WORK INSTRUCTION:
Starting with the first line and ending with the line that holds "(rule R96) -/", repeat the material exactly.

# # # # # # #

/-! ### The obligations about single steps -/

/-- Settles O49: every turn has a next state, and a running search without a turn has its join or lane 0 enabled. -/
theorem theMachineNeverStops : Obligations.TheMachineNeverStops := by
  unfold Obligations.TheMachineNeverStops
  intro s hinv
  obtain ⟨t, hstep, -⟩ := step_next hinv
  exact ⟨t, hstep⟩

/-- A lane's turn with its step enabled is the check of the pending key that the choice picks. -/
theorem step_checkKey {s : State} {ts : List Turn} {l c : Nat} {k : Key} (h : s.turns = .lane l c :: ts)
    (hl : laneEnabled l s.block = true) (hk : pickPending c s.block = some k) :
    step s = .next { s with turns := ts, block := checkKey s.cfg.tables k s.block } := by
  rw [step_lane_enabled h hl, laneMove, laneStep, hk]

/-- Settles O50: an enabled lane checks the key that its choice picks. -/
theorem laneStepChecksOnePendingKey : Obligations.LaneStepChecksOnePendingKey := by
  unfold Obligations.LaneStepChecksOnePendingKey
  intro s ts l
  rw [← laneEnabled_iff]
  refine ⟨fun hl => ⟨fun c hts => ?_, fun k hk => ?_⟩, fun hl c hts => step_lane_passes hts hl⟩
  · obtain ⟨k, hk⟩ := pickPending_isSome c ((laneEnabled_iff _ _).mp hl).2.1
    exact ⟨k, pickPending_mem hk, _, step_checkKey hts hl hk, fun j => getLsbD_setMatch _ k j _⟩
  · obtain ⟨c, hc⟩ := exists_choice hk
    refine ⟨c, fun t hstep => ?_⟩
    have hcheck := step_checkKey (s := { s with turns := .lane l c :: ts }) rfl hl hc
    obtain rfl := Host.Outcome.next.inj (hcheck.symm.trans hstep)
    rfl

/-- Settles O51: MATCHCNT has room for the number of matches, so that it is that number. -/
theorem joinPublishesTheCount : Obligations.JoinPublishesTheCount := by
  unfold Obligations.JoinPublishesTheCount
  intro s ts hts
  rw [← joinEnabled_iff]
  exact ⟨fun hj => ⟨_, toNat_joinStep_matchCnt 0 s.block, step_join_enabled hts hj⟩,
    fun hj => step_join_passes hts hj⟩

end Sys2Proof.Machine
end

section
/-! The host adapter: bit strings and the values they spell (rules R96, R97), the run of an operation that makes one
command (rules R98, R99), and the cutting of the pairs into chunks (rule R100). -/

namespace Sys2Proof.Machine

/-! ### The value of a bit string (rule R96) -/

/-- The value that `parseBits` answers for a string of `w` binary digits. -/
def bitStringValue (w : Nat) (cs : List Char) : BitVec w := (BitVec.ofBoolListBE (cs.map (· == '1'))).setWidth w

theorem all_isBinaryChar_iff (cs : List Char) : cs.all isBinaryChar = true ↔ ∀ c ∈ cs, c = '0' ∨ c = '1' := by
  simp [isBinaryChar]

/-- The character check comes first. -/
theorem parseBits_of_badChar {cs : List Char} (w : Nat) (e : ErrorKind) (h : ∃ c ∈ cs, c ≠ '0' ∧ c ≠ '1') :
    parseBits cs w e = .error .invalidBitString := by
  have hbad : ¬ cs.all isBinaryChar = true := by
    rw [all_isBinaryChar_iff]
    push Not
    exact h
  rw [parseBits, if_neg hbad]

/-- Binary digits of another number fail with the given error. -/
theorem parseBits_of_wrongLength {cs : List Char} {w : Nat} (e : ErrorKind) (h : ∀ c ∈ cs, c = '0' ∨ c = '1')
    (hlen : cs.length ≠ w) : parseBits cs w e = .error e := by
  rw [parseBits, if_pos ((all_isBinaryChar_iff cs).mpr h), if_neg hlen]

theorem parseBits_of_bits {cs : List Char} {w : Nat} (e : ErrorKind) (h : ∀ c ∈ cs, c = '0' ∨ c = '1')
    (hlen : cs.length = w) : parseBits cs w e = .ok (bitStringValue w cs) := by
  rw [parseBits, if_pos ((all_isBinaryChar_iff cs).mpr h), if_pos hlen, bitStringValue]

/-- Character j from the left is bit w−1−j. -/
theorem getLsbD_bitStringValue {cs : List Char} {w j : Nat} (hlen : cs.length = w) (hj : j < w) :
    (bitStringValue w cs).getLsbD (w - 1 - j) = (cs.getD j '0' == '1') := by
  subst hlen
  have hflip : cs.length - 1 - (cs.length - 1 - j) = j := by omega
  have hbit : cs.length - 1 - j < cs.length := by omega
  simp [bitStringValue, hflip, hbit, hj]

/-! ### The string of a value (rule R97) -/

@[simp] theorem length_renderBits {w : Nat} (v : BitVec w) : (renderBits v).length = w := by simp [renderBits]

theorem getElem_renderBits {w j : Nat} (v : BitVec w) (h : j < (renderBits v).length) :
    (renderBits v)[j] = if v.getLsbD (w - 1 - j) then '1' else '0' := by
  simp [renderBits]

theorem getD_renderBits {w j : Nat} (v : BitVec w) (hj : j < w) :
    (renderBits v).getD j '0' = if v.getLsbD (w - 1 - j) then '1' else '0' := by
  rw [List.getD_eq_getElem _ _ ((length_renderBits v).symm ▸ hj), getElem_renderBits]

# # # # # # #

EXPECTED ANSWER:
/-! ### The obligations about single steps -/

/-- Settles O49: every turn has a next state, and a running search without a turn has its join or lane 0 enabled. -/
theorem theMachineNeverStops : Obligations.TheMachineNeverStops := by
  unfold Obligations.TheMachineNeverStops
  intro s hinv
  obtain ⟨t, hstep, -⟩ := step_next hinv
  exact ⟨t, hstep⟩

/-- A lane's turn with its step enabled is the check of the pending key that the choice picks. -/
theorem step_checkKey {s : State} {ts : List Turn} {l c : Nat} {k : Key} (h : s.turns = .lane l c :: ts)
    (hl : laneEnabled l s.block = true) (hk : pickPending c s.block = some k) :
    step s = .next { s with turns := ts, block := checkKey s.cfg.tables k s.block } := by
  rw [step_lane_enabled h hl, laneMove, laneStep, hk]

/-- Settles O50: an enabled lane checks the key that its choice picks. -/
theorem laneStepChecksOnePendingKey : Obligations.LaneStepChecksOnePendingKey := by
  unfold Obligations.LaneStepChecksOnePendingKey
  intro s ts l
  rw [← laneEnabled_iff]
  refine ⟨fun hl => ⟨fun c hts => ?_, fun k hk => ?_⟩, fun hl c hts => step_lane_passes hts hl⟩
  · obtain ⟨k, hk⟩ := pickPending_isSome c ((laneEnabled_iff _ _).mp hl).2.1
    exact ⟨k, pickPending_mem hk, _, step_checkKey hts hl hk, fun j => getLsbD_setMatch _ k j _⟩
  · obtain ⟨c, hc⟩ := exists_choice hk
    refine ⟨c, fun t hstep => ?_⟩
    have hcheck := step_checkKey (s := { s with turns := .lane l c :: ts }) rfl hl hc
    obtain rfl := Host.Outcome.next.inj (hcheck.symm.trans hstep)
    rfl

/-- Settles O51: MATCHCNT has room for the number of matches, so that it is that number. -/
theorem joinPublishesTheCount : Obligations.JoinPublishesTheCount := by
  unfold Obligations.JoinPublishesTheCount
  intro s ts hts
  rw [← joinEnabled_iff]
  exact ⟨fun hj => ⟨_, toNat_joinStep_matchCnt 0 s.block, step_join_enabled hts hj⟩,
    fun hj => step_join_passes hts hj⟩

end Sys2Proof.Machine
end

section
/-! The host adapter: bit strings and the values they spell (rules R96, R97), the run of an operation that makes one
command (rules R98, R99), and the cutting of the pairs into chunks (rule R100). -/

namespace Sys2Proof.Machine

/-! ### The value of a bit string (rule R96) -/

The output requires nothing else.